# New Extreme Giant Pictures Neo.



## Richard21 (Sep 12, 2009)

Hey everyone a little update on Neo. He is growing like a weed and is looking very nice. Havent been on much because of school I got a couple of new pictures of him. What do you guys think?


----------



## whoru (Sep 12, 2009)

he looks good


----------



## Jefroka (Sep 12, 2009)

Looking good!


...Jefroka


----------



## Richard21 (Sep 12, 2009)

Thanks guys! He is only up for like 3 hours I don't see him as much as i use to.


----------



## AWD247 (Sep 12, 2009)

Looks good man, hopefully he comes out more, I wanna see more pics lol


----------



## Richard21 (Sep 12, 2009)

Haha, I hope so too.
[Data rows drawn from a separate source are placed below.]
-- ==== Sys2Proof/Laws/Frames.lean ====
section
/-! SUPPORT. The frame of each shared operation: the parts of State that it never changes. Each lemma is a conjunction, which
simp uses part by part. -/

namespace Sys2Proof.Machine

/-! ### Command endings and interrupts -/

@[simp] theorem alertCheck_frame (s : State) :
    (alertCheck s).pins = s.pins ∧ (alertCheck s).ownId = s.ownId ∧ (alertCheck s).present = s.present ∧
      (alertCheck s).owner = s.owner ∧ (alertCheck s).bank = s.bank ∧ (alertCheck s).dev = s.dev ∧
      (alertCheck s).tb = s.tb ∧ (alertCheck s).chans = s.chans ∧ (alertCheck s).slots = s.slots ∧
      (alertCheck s).closeQueue = s.closeQueue ∧ (alertCheck s).watchLimit = s.watchLimit ∧ (alertCheck s).path = s.path ∧
      (alertCheck s).ring = s.ring ∧ (alertCheck s).cmd = s.cmd ∧ (alertCheck s).pending = s.pending := by
  unfold alertCheck; (try dsimp only); (repeat' split) <;> simp

@[simp] theorem endWith_frame (st : Status) (d : BitVec 16) (l : List Word) (s : State) :
    (endWith st d l s).pins = s.pins ∧ (endWith st d l s).ownId = s.ownId ∧ (endWith st d l s).present = s.present ∧
      (endWith st d l s).outbox = s.outbox ∧ (endWith st d l s).owner = s.owner ∧ (endWith st d l s).bank = s.bank ∧
      (endWith st d l s).dev = s.dev ∧ (endWith st d l s).tb = s.tb ∧ (endWith st d l s).chans = s.chans ∧
      (endWith st d l s).slots = s.slots ∧ (endWith st d l s).closeQueue = s.closeQueue ∧ (endWith st d l s).watchLimit = s.watchLimit ∧
      (endWith st d l s).path = s.path ∧ (endWith st d l s).ring = s.ring ∧ (endWith st d l s).pending = s.pending := by
  simp [endWith]

@[simp] theorem endCommand_frame (st : Status) (s : State) :
    (endCommand st s).pins = s.pins ∧ (endCommand st s).ownId = s.ownId ∧ (endCommand st s).present = s.present ∧
      (endCommand st s).outbox = s.outbox ∧ (endCommand st s).owner = s.owner ∧ (endCommand st s).bank = s.bank ∧
      (endCommand st s).dev = s.dev ∧ (endCommand st s).tb = s.tb ∧ (endCommand st s).chans = s.chans ∧
      (endCommand st s).slots = s.slots ∧ (endCommand st s).closeQueue = s.closeQueue ∧ (endCommand st s).watchLimit = s.watchLimit ∧
      (endCommand st s).path = s.path ∧ (endCommand st s).ring = s.ring ∧ (endCommand st s).pending = s.pending := by
  simp [endCommand]

@[simp] theorem loseOwner_frame (s : State) :
    (loseOwner s).pins = s.pins ∧ (loseOwner s).ownId = s.ownId ∧ (loseOwner s).present = s.present ∧
      (loseOwner s).outbox = s.outbox ∧ (loseOwner s).bank = s.bank ∧ (loseOwner s).dev = s.dev ∧
      (loseOwner s).tb = s.tb ∧ (loseOwner s).chans = s.chans ∧ (loseOwner s).slots = s.slots ∧
      (loseOwner s).closeQueue = s.closeQueue ∧ (loseOwner s).watchLimit = s.watchLimit ∧ (loseOwner s).path = s.path ∧
      (loseOwner s).ring = s.ring ∧ (loseOwner s).ints = s.ints ∧ (loseOwner s).pending = s.pending := by
  simp [loseOwner]

@[simp] theorem drainTest_frame (s : State) :
    (drainTest s).pins = s.pins ∧ (drainTest s).ownId = s.ownId ∧ (drainTest s).present = s.present ∧
      (drainTest s).outbox = s.outbox ∧ (drainTest s).owner = s.owner ∧ (drainTest s).bank = s.bank ∧
      (drainTest s).dev = s.dev ∧ (drainTest s).tb = s.tb ∧ (drainTest s).chans = s.chans ∧
      (drainTest s).slots = s.slots ∧ (drainTest s).closeQueue = s.closeQueue ∧ (drainTest s).watchLimit = s.watchLimit ∧
      (drainTest s).path = s.path ∧ (drainTest s).ring = s.ring ∧ (drainTest s).pending = s.pending := by
  unfold drainTest; (repeat' split) <;> simp
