-- ==== Sys2Proof/Laws/Views.lean ====
section
/-! SUPPORT. The decisions that the operations take, said as propositions: searches over slots, tags and sources, the
qualification of a request, the drain condition, and the fill. -/

namespace Sys2Proof.Machine

/-! ### Searches in ascending number -/

/-- A search over an ascending list finds i exactly when i passes and no lower member does. -/
theorem find_ascending {n : Nat} (l : List (Fin n)) (p : Fin n → Bool) (h : l.Pairwise (· < ·)) (i : Fin n) :
    l.find? p = some i ↔ i ∈ l ∧ p i = true ∧ ∀ j ∈ l, j < i → p j = false := by
  induction l with
  | nil => simp
  | cons a l ih =>
    rw [List.pairwise_cons] at h
    rw [List.find?_cons]
    cases ha : p a
    · rw [ih h.2]
      constructor
      · rintro ⟨hi, hp, hj⟩
        refine ⟨List.mem_cons_of_mem _ hi, hp, ?_⟩
        rintro j (_ | ⟨_, hm⟩) hlt
        · exact ha
        · exact hj j hm hlt
      · rintro ⟨hi, hp, hj⟩
        refine ⟨?_, hp, fun j hm => hj j (List.mem_cons_of_mem _ hm)⟩
        rcases List.mem_cons.1 hi with rfl | hi
        · rw [ha] at hp; cases hp
        · exact hi
    · constructor
      · rintro h2
        cases h2
        refine ⟨List.mem_cons_self, ha, ?_⟩
        rintro j (_ | ⟨_, hm⟩) hlt
        · exact absurd hlt (lt_irrefl _)
        · exact absurd (h.1 j hm) (not_lt.2 hlt.le)
      · rintro ⟨hi, hp, hj⟩
        rcases List.mem_cons.1 hi with rfl | hi
        · rfl
        · have := hj a List.mem_cons_self (h.1 i hi)
          rw [ha] at this
          cases this

@[simp] theorem mem_slotIds (i : SlotId) : i ∈ slotIds := by revert i; decide
@[simp] theorem mem_chanIds (c : ChanId) : c ∈ chanIds := by revert c; decide
@[simp] theorem mem_allTags (u : WTag) : u ∈ allTags := by revert u; decide
@[simp] theorem mem_sources (k : Source) : k ∈ sources := by revert k; decide
theorem mem_recTags (u : WTag) : u ∈ recTags ↔ u < 4 := by revert u; decide

theorem slotIds_ascending : slotIds.Pairwise (· < ·) := by decide
theorem recTags_ascending : recTags.Pairwise (· < ·) := by decide
theorem sources_ascending : sources.Pairwise (· < ·) := by decide

/-- The lowest FREE slot (R73). -/
theorem State.freeSlot_eq_some (s : State) (i : SlotId) :
    s.freeSlot = some i ↔ (s.slot i).state = .free ∧ ∀ j, j < i → (s.slot j).state ≠ .free := by
  simp [State.freeSlot, find_ascending _ _ slotIds_ascending]

theorem State.freeSlot_eq_none (s : State) : s.freeSlot = none ↔ ∀ i, (s.slot i).state ≠ .free := by
  simp [State.freeSlot, List.find?_eq_none]

/-- The slot RESERVED for a channel (R53). -/
theorem State.reservedSlot_eq_some (s : State) (c : ChanId) (i : SlotId) :
    s.reservedSlot c = some i ↔ ((s.slot i).state = .reserved ∧ (s.slot i).channel = c) ∧
      ∀ j, j < i → ¬((s.slot j).state = .reserved ∧ (s.slot j).channel = c) := by
  simp [State.reservedSlot, find_ascending _ _ slotIds_ascending]

theorem State.reservedSlot_eq_none (s : State) (c : ChanId) :
    s.reservedSlot c = none ↔ ∀ i, ¬((s.slot i).state = .reserved ∧ (s.slot i).channel = c) := by
  simp [State.reservedSlot, List.find?_eq_none]

/-- The slot that follows a pair (R78). -/
theorem State.matchPair_eq_some (s : State) (n : Node) (tag : Tag) (i : SlotId) :
    s.matchPair n tag = some i ↔ s.follows i n tag := by
  simp [State.matchPair, State.follows, find_ascending _ _ slotIds_ascending, and_assoc]

theorem State.matchPair_eq_none (s : State) (n : Node) (tag : Tag) : s.matchPair n tag = none ↔ s.unwatched n tag := by
  simp [State.matchPair, State.unwatched, List.find?_eq_none, and_assoc]

/-- The lowest FREE record tag (R130). -/
theorem Ring.freeRecTag_eq_some (g : Ring) (u : WTag) :
    g.freeRecTag = some u ↔ u < 4 ∧ (g.tag u).state = .free ∧ ∀ t, t < u → (g.tag t).state ≠ .free := by
  simp only [Ring.freeRecTag, find_ascending _ _ recTags_ascending, mem_recTags, decide_eq_true_eq, decide_eq_false_iff_not]
  constructor
  · rintro ⟨a, b, c⟩
    exact ⟨a, b, fun t h => c t (h.trans a) h⟩
  · rintro ⟨a, b, c⟩
    exact ⟨a, b, fun t _ h => c t h⟩

theorem Ring.freeRecTag_eq_none (g : Ring) : g.freeRecTag = none ↔ ∀ u, u < 4 → (g.tag u).state ≠ .free := by
  simp [Ring.freeRecTag, List.find?_eq_none, mem_recTags]

/-! ### Interrupts -/

/-- The Boolean test of R172 says its four conditions. -/
theorem Ints.deliverable_iff (x : Ints) (k : Source) : x.deliverable k = true ↔ x.canDeliver k := by
  simp only [Ints.deliverable, Ints.canDeliver, has, Bool.and_eq_true, List.all_eq_true, mem_sources, forall_const,
    Bool.not_eq_true', Bool.and_eq_false_iff, decide_eq_false_iff_not, and_assoc]
  simp only [imp_iff_not_or]

/-- The highest deliverable source (R172). -/
theorem Ints.highest_eq_some (x : Ints) (h : Source) : x.highest = some h ↔ x.isHighest h := by
  simp only [Ints.highest, find_ascending _ _ sources_ascending, mem_sources, true_and, Ints.isHighest, forall_const]
  simp only [← Bool.not_eq_true, Ints.deliverable_iff]

theorem Ints.highest_eq_none (x : Ints) : x.highest = none ↔ ∀ k, ¬x.canDeliver k := by
  simp only [Ints.highest, List.find?_eq_none, mem_sources, forall_const, Ints.deliverable_iff]

/-- The most urgent source in service (R174). -/
theorem Ints.inService_eq_some (x : Ints) (k : Source) :
    x.inService = some k ↔ x.ius.getLsbD k.val = true ∧ ∀ t, t < k → x.ius.getLsbD t.val = false := by
  simp [Ints.inService, has, find_ascending _ _ sources_ascending]

/-! ### Qualification -/

/-- The Boolean test of R54 says its conditions. -/
theorem qualifies_iff (s : State) (c : ChanId) (r : Request) : qualifies s c r = true ↔ s.counts c r := by
  simp only [qualifies, State.counts, targetTest, windowTest, has, Bool.and_eq_true, Bool.or_eq_true, decide_eq_true_eq,
    Bool.not_eq_true', and_assoc]
  cases r.target <;> simp

/-! ### Conditions of the commands -/

theorem Ring.tagsFree_iff (g : Ring) : g.tagsFree = true ↔ ∀ u, (g.tag u).state = .free := by
  simp [Ring.tagsFree]

theorem Ring.hasOrphan_iff (g : Ring) : g.hasOrphan = true ↔ ∃ u, (g.tag u).state = .orphaned := by
  simp [Ring.hasOrphan]

theorem Slot.isWatching_iff (x : Slot) : x.isWatching = true ↔ x.state ≠ .free ∧ x.state ≠ .reserved := by
  unfold Slot.isWatching Slot.isLive
  cases x.state <;> simp

/-- The drain condition (R163). -/
theorem State.drained_iff (s : State) :
    s.drained = true ↔ (∀ i, (s.slot i).state = .free ∨ (s.slot i).state = .reserved) ∧ s.path.staging = [] ∧
      (s.path.mode = .ring → ∀ u, (s.tag u).state = .free) := by
  have h : ∀ x : Slot, (x.isWatching = false) ↔ (x.state = .free ∨ x.state = .reserved) := by
    intro x
    unfold Slot.isWatching Slot.isLive
    cases x.state <;> simp
  have g : s.path.mode = .queue ∨ s.ring.tagsFree = true ↔ (s.path.mode = .ring → ∀ u, (s.tag u).state = .free) := by
    rw [Ring.tagsFree_iff]
    cases s.path.mode <;> simp [State.tag]
  simp [State.drained, h, g, and_assoc]

theorem Processor.isExecuting_iff (p : Processor) (c : Command) :
    p.isExecuting c = true ↔ p.phase = .executing ∧ p.code = c.code := by
  simp [Processor.isExecuting]

/-- The code of a command names that command (R151). -/
@[simp] theorem Command.ofCode_code (c : Command) : Command.ofCode c.code = some c := by cases c <;> decide

theorem Command.code_injective (c d : Command) (h : c.code = d.code) : c = d := by
  have := congrArg Command.ofCode h
  simpa using this

/-- The fill as an integer (R126). -/
theorem Ring.fill_eq (g : Ring) (h : 0 < g.n) : (g.fill : Int) = g.fillInt := by
  unfold Ring.fill
  rw [subMod_eq_emod _ _ _ (by omega)]
  simp [Ring.n]

theorem State.live_iff (s : State) :
    s.live = true ↔ s.pins.backplaneReset = false ∧ s.pins.deviceReset = false := by
  simp [State.live]

/-! ### Ages and reload values -/

/-- Ageing by a tick is the saturating increment (R40, R76). -/
theorem satInc_eq_agedBy1 (a : BitVec 16) : satInc a = agedBy1 a := by
  have h : BitVec.allOnes 16 = 65535 := by decide
  rw [satInc, agedBy1, h]
  split_ifs with e
  · exact e
  · rfl

/-- The reload value is PERIOD less the drawn amount, and 1 where the difference is below 1 (R56). -/
theorem reloadValue_eq_reloadFrom (b : Bank) (l : BitVec 16) : reloadValue b l = reloadFrom b l := by
  unfold reloadValue reloadFrom jitterAmount
  split_ifs with h1 h2
  · rfl
  · rw [Nat.sub_eq_zero_of_le h2]; rfl
  · rw [Nat.max_eq_right (by omega)]

end Sys2Proof.Machine
end

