/-! ### Commands -/

theorem test_command_open : (after (.commandOpen w4 .arm 5) owned).cmd.phase = .params := by decide +kernel
theorem test_invalid_command : (after (.invalidCommand w4 0xFF) owned).cmd.results = [0x0000FF01] := by decide +kernel
theorem test_start : (after (.start w4 0) owned).tb.obs = .observing := by decide +kernel
theorem test_pause_cancels :
    ((after (.pause w4 0) (armed owned)).chan 0).stats.collisions = 1 := by decide +kernel
theorem test_set_time : (after (.setTime w4 0x1234) (par .setTime)).tb.time = 0x1234 := by decide +kernel
theorem test_arm : ((after (.arm w4 2) (par .arm)).chan 2).count = 65536 := by decide +kernel
theorem test_arm_bad_param : (after (.arm w4 4) (par .arm)).cmd.lastStatus = 2 := by decide +kernel
theorem test_disarm : ((after (.disarm w4 0) (counting (par .disarm))).chan 0).count = 0 := by decide +kernel
theorem test_release :
    ((after (.release w4 0) (withChan (par .release) 0 fun x => { x with run := .held, loss := true, count := 5 })).chan 0).loss =
      false := by decide +kernel
theorem test_purge : (after (.purge w4 15) (watching (par .purge) slot25)).cmd.results = [0x1300, 1] := by decide +kernel
theorem test_snapshot : (after (.snapshot w4 0) (watching (par .snapshot) slot25)).cmd.results.head? = some 0x00102000 := by
  decide +kernel
theorem test_read_watch :
    (after (.readWatch w4 0) (watching (par .readWatch) slot25)).cmd.results =
      [0x2100, 0x2, 0x000F0352, 0x40001000, 0x1000, 7, 0] := by decide +kernel
theorem test_ring_start :
    (after (.ringStart w4 0) (((par .ringStart).setPath { owned.path with mode := .ring }).setRing
      { owned.ring with node := 4, producer := 9 })).ring.producer = 0 := by decide +kernel
theorem test_ring_start_queue_mode : (after (.ringStart w4 0) (par .ringStart)).cmd.lastStatus = 4 := by decide +kernel
theorem test_ring_stop : (after (.ringStop w4 0) (ringUp owned)).ring.state = .idle := by decide +kernel
theorem test_drain_waits : (after (.drain w4 9) (watching (par .drain) slot25)).cmd.phase = .executing := by decide +kernel
theorem test_select_output : (after (.selectOutput w4 1) (par .selectOutput)).path.mode = .ring := by decide +kernel
theorem test_reset_sampling : ((after (.resetSampling w4 0) (counting (par .reset))).chan 0).run = .disarmed := by
  decide +kernel
theorem test_reset_output :
    (after (.resetOutput w4 0) ((par .reset).setPath { owned.path with results := [rec0], seq := 7 })).path.seq = 0 := by
  decide +kernel
theorem test_reset_statistics :
    (after (.resetStatistics w4 0) ((par .reset).setDev { owned.dev with purged := 7 })).dev.purged = 0 := by decide +kernel
theorem test_reset_interrupts :
    (after (.resetInterrupts w4 0) ((par .reset).setInts { owned.ints with err := 7 })).ints.err = 0 := by decide +kernel

/-! ### Interrupts and alerts -/

theorem test_set_ie : (after (.setIe w4 4 0xFFFFFFFF) owned).ints.ie = 0x10 := by decide +kernel
theorem test_clear_ie : (after (.clearIe w4 4 0) (alertable owned)).ints.ie = 0x03 := by decide +kernel
/-- Section 10.4: a second SET_IP finds IP set and sets ERR. -/
theorem test_set_ip_twice : (after (.setIp w4 4 0) (alertable owned)).ints.err = 0x10 := by decide +kernel
theorem test_clear_ip : (after (.clearIp w4 4 0) (alertable owned)).ints.ip = 0 := by decide +kernel
theorem test_set_ius : (after (.setIus w4 4 0) owned).ints.ius = 0x10 := by decide +kernel
theorem test_clear_ius : (after (.clearIus w4 4 0) (owned.setInts { owned.ints with ius := 0x11 })).ints.ius = 1 := by
  decide +kernel
theorem test_clear_err : (after (.clearErr w4 4 0) (owned.setInts { owned.ints with err := 0x11 })).ints.err = 1 := by
  decide +kernel
theorem test_clear_all : (after (.clearAll w4 4 0) (alertable owned)).ints.ip = 0 := by decide +kernel
/-- Section 10.4, step 3. -/
theorem test_ack : (after (.ack r4) (alertable owned)).ints.ius = 0x10 := by decide +kernel
/-- Section 10.4, step 7: END closes the service of source 0 before that of source 4. -/
theorem test_end : (after (.endService w4 0) (owned.setInts { owned.ints with ius := 0x11 })).ints.ius = 0x10 := by
  decide +kernel
/-- Section 10.4, step 1: the alert's payload is 0x00120904. -/
theorem test_alert_payload :
    (after .alert (alertable owned)).outbox =
      [.request
        { initiator := 9, target := some 4, tag := 5, kind := .posted, reissue := false, address := 0x00200000, length := 4,
          payload := wordBytes 0x00120904 }] := by decide +kernel
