theorem unlocked_of_checked {g : Reg} (hg : g.isBank = true) (hr : readsOnly r = false) (h : lockRefused s r g = false) :
    (s.chan s.bank).run = .disarmed ∧ s.owned s.bank = 0 := by
  have hbank : s.bankLocked s.bank = false := by
    simp only [lockRefused, hr, hg, Bool.not_false, Bool.true_and, Bool.or_eq_false_iff] at h
    exact h.1.2
  simpa [State.bankLocked] using hbank

theorem inactive_of_checked {g : Reg} (hg : g.isRingConfig = true) (hr : readsOnly r = false)
    (h : lockRefused s r g = false) : s.ring.active = false := by
  have : g.isRingConfig = true → g.isBank = false := by cases g <;> simp [Reg.isBank, Reg.isRingConfig]
  simp only [lockRefused, hr, hg, Bool.or_eq_false_iff, Bool.and_eq_false_iff, Bool.true_and, Bool.not_false] at h
  tauto

/-- No admitted value of a register but CONSUMER depends on the beats or the counters. -/
theorem valueOk_answer (g : Reg) (v : Word) (b : ReplyBody) : valueOk (answer r b s) g v = valueOk s g v := by
  cases g <;> simp [valueOk]

theorem nodeField_ne {v : Word} {n : Node} (h : v.extractLsb' 0 4 ≠ nodeBits n) : nodeField v ≠ n := by
  rintro rfl
  apply h
  apply BitVec.eq_of_toNat_eq
  have := (v.extractLsb' 0 4).isLt
  simp only [nodeField, nodeBits, Fin.ofNat, BitVec.toNat_ofNat]
  omega

/-- An accepted write of R20, by its register. -/
theorem writeReg_performs {g : Reg} (hr : readsOnly r = false) (h : checkReg s r g = none) (hm : g ≠ .marker)
    (b : ReplyBody) :
    Performs (answer r b s) r.initiator (writeReg r.initiator g (writtenWord r) (answer r b s)) := by
  obtain ⟨hdir, howner, hphase, hlock, -, hvalue⟩ := (checkReg_eq_none s r g).mp h
  replace hvalue : valueOk (answer r b s) g (writtenWord r) = true := by
    rw [valueOk_answer]
    simpa [hr] using hvalue
  have hown : g ≠ .claim → (answer r b s).owner = some r.initiator := fun hc => by
    simpa using owner_of_checked hr howner hc hm
  have hbank : g.isBank = true → ((answer r b s).chan (answer r b s).bank).run = .disarmed ∧
      (answer r b s).owned (answer r b s).bank = 0 := fun hg => by simpa using unlocked_of_checked hg hr hlock
  have hring : g.isRingConfig = true → (answer r b s).ring.active = false := fun hg => by
    simpa using inactive_of_checked hg hr hlock
  cases g
  case marker => exact absurd rfl hm
  case claim =>
    refine .claim ?_
    have : s.owner ≠ none → s.owner = some r.initiator := by simpa [ownerRefused] using howner
    simpa [or_iff_not_imp_left] using this
  case relinquish => exact .relinquish (hown (by simp))
  case prescale => exact .prescale _
  case watchLimit => exact .watchLimit _
  case lfsr => exact .lfsr _ (by simpa [valueOk] using hvalue)
  case cmdPort =>
    refine .cmdPort _ (hown (by simp)) ?_
    have hp : s.cmd.phase ≠ .executing ∧ s.cmd.phase ≠ .result := by simpa [phaseRefused] using hphase
    cases hc : s.cmd.phase <;> simp_all
  case cmdCancel => exact .cmdCancel (hown (by simp))
  case bank => exact .bank _
  case chKinds | chInit | chTarg | chWlo | chWhi | chPeriod | chSig | chLatfilt | chCtrl =>
    exact .bankReg _ _ rfl hvalue (hbank rfl).1 (hbank rfl).2
  case ringNode | ringBase | ringSize | ringPolicy | ringThreshold | writeLimit | wbAddr =>
    exact .ringReg _ _ hvalue (hring rfl)
  case consumer => exact .consumer _ hvalue
  case queuePtr => exact .queuePtr
  case queueThreshold => exact .queueThreshold _
  case intCtrl =>
    simp only [writeReg, writeIntCtrl]
    split
    · exact .nothing
    · exact .intCtrl _ _
  case endSvc => exact .endSvc
  case mie => exact .mie _
  case alertNode => exact .alertNode _ _ (nodeField_ne (by simpa [valueOk] using hvalue))
  case alertAddr => exact .alertAddr _
  all_goals exact .nothing

theorem writeMarker_performs (r : Request) (s : State) :
    ∃ b, Performs (answer r b s) r.initiator (writeMarker r s) := by
  unfold writeMarker
  split
  · exact ⟨.bounce, .markerRefused⟩
  · next h => exact ⟨.done, .marker _ (by simpa [State.markerBlocked] using h)⟩

end Performances

/-- A target access is answered, and then one of the performances follows (R22, R25). -/
theorem targetAccess_performs (r : Request) (s : State) :
    ∃ u, (u = s ∨ ∃ b, u = s.emit b) ∧ Performs u r.initiator (targetAccess r s) := by
  unfold targetAccess
  split
  · unfold refuseAccess
    split
    · exact ⟨s, .inl rfl, .refusal _⟩
    · exact ⟨_, .inr ⟨_, rfl⟩, .nothing⟩
  · next g hg =>
    have hc : checkReg s r g = none := by
      unfold checkAccess at hg
      split at hg
      · cases hg
      · split at hg
        · cases hg
        · split at hg
          · cases hg
          · split at hg
            · cases hg
            · cases hg
              assumption
    unfold performAccess
    split
    · exact ⟨_, answer_cases r _ s, readEffect_performs hc _⟩
    · next hr =>
      split
      · obtain ⟨b, hb⟩ := writeMarker_performs r s
        exact ⟨_, answer_cases r b s, hb⟩
      · next hm => exact ⟨_, answer_cases r _ s, writeReg_performs (by simpa using hr) hc hm _⟩

/-! ### What a step can do -/

/-- A step is one clock or the effect of the front command (R1; log entries 1 and 4). -/
theorem step_cases {s t : State} (h : step s = .next t) :
    t = clock s ∨ ∃ i rest, Effect { s with pending := rest } i t := by
  unfold step at h
  split at h
  · cases h
    exact .inl rfl
  · next c rest _ => exact .inr ⟨c, rest, effect_of_exec h⟩

/-- A clock does nothing, or places a beat and counts; and where the period ends the tick follows (R35). -/
theorem clock_cases (s : State) :
    clock s = s ∨ ∃ d, clock s = (s.setOutbox s.outbox.tail).setTb { s.tb with divider := d } ∨
      clock s = alertCheck (tickBeat ((s.setOutbox s.outbox.tail).setTb { s.tb with divider := d })) := by
  unfold clock
  dsimp only
  split_ifs
  · exact .inr ⟨_, .inr rfl⟩
  · exact .inr ⟨_, .inl rfl⟩
  · exact .inl rfl

end Sys2Proof.Machine
end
I got another picture of him.


----------



## Richard21 (Sep 13, 2009)

Last one.


----------



## AWD247 (Sep 13, 2009)

Man, our look sooo similar, I gotta post up a comparison pic,, LOL


----------



## Anthony (Sep 13, 2009)

that tegu looks awesome i love the white... i wish my regular had white like that in her


----------



## Richard21 (Sep 13, 2009)

Haha, I'd love to see them. I think Vegeta has a neater pattern then Neo. Thanks Anthony I love the white coming in too.


----------



## The captain (Sep 13, 2009)

great looking tegu!


----------



## VARNYARD (Sep 13, 2009)

That is an awesome 2nd generation baby. Man that Blizard should be proud.


----------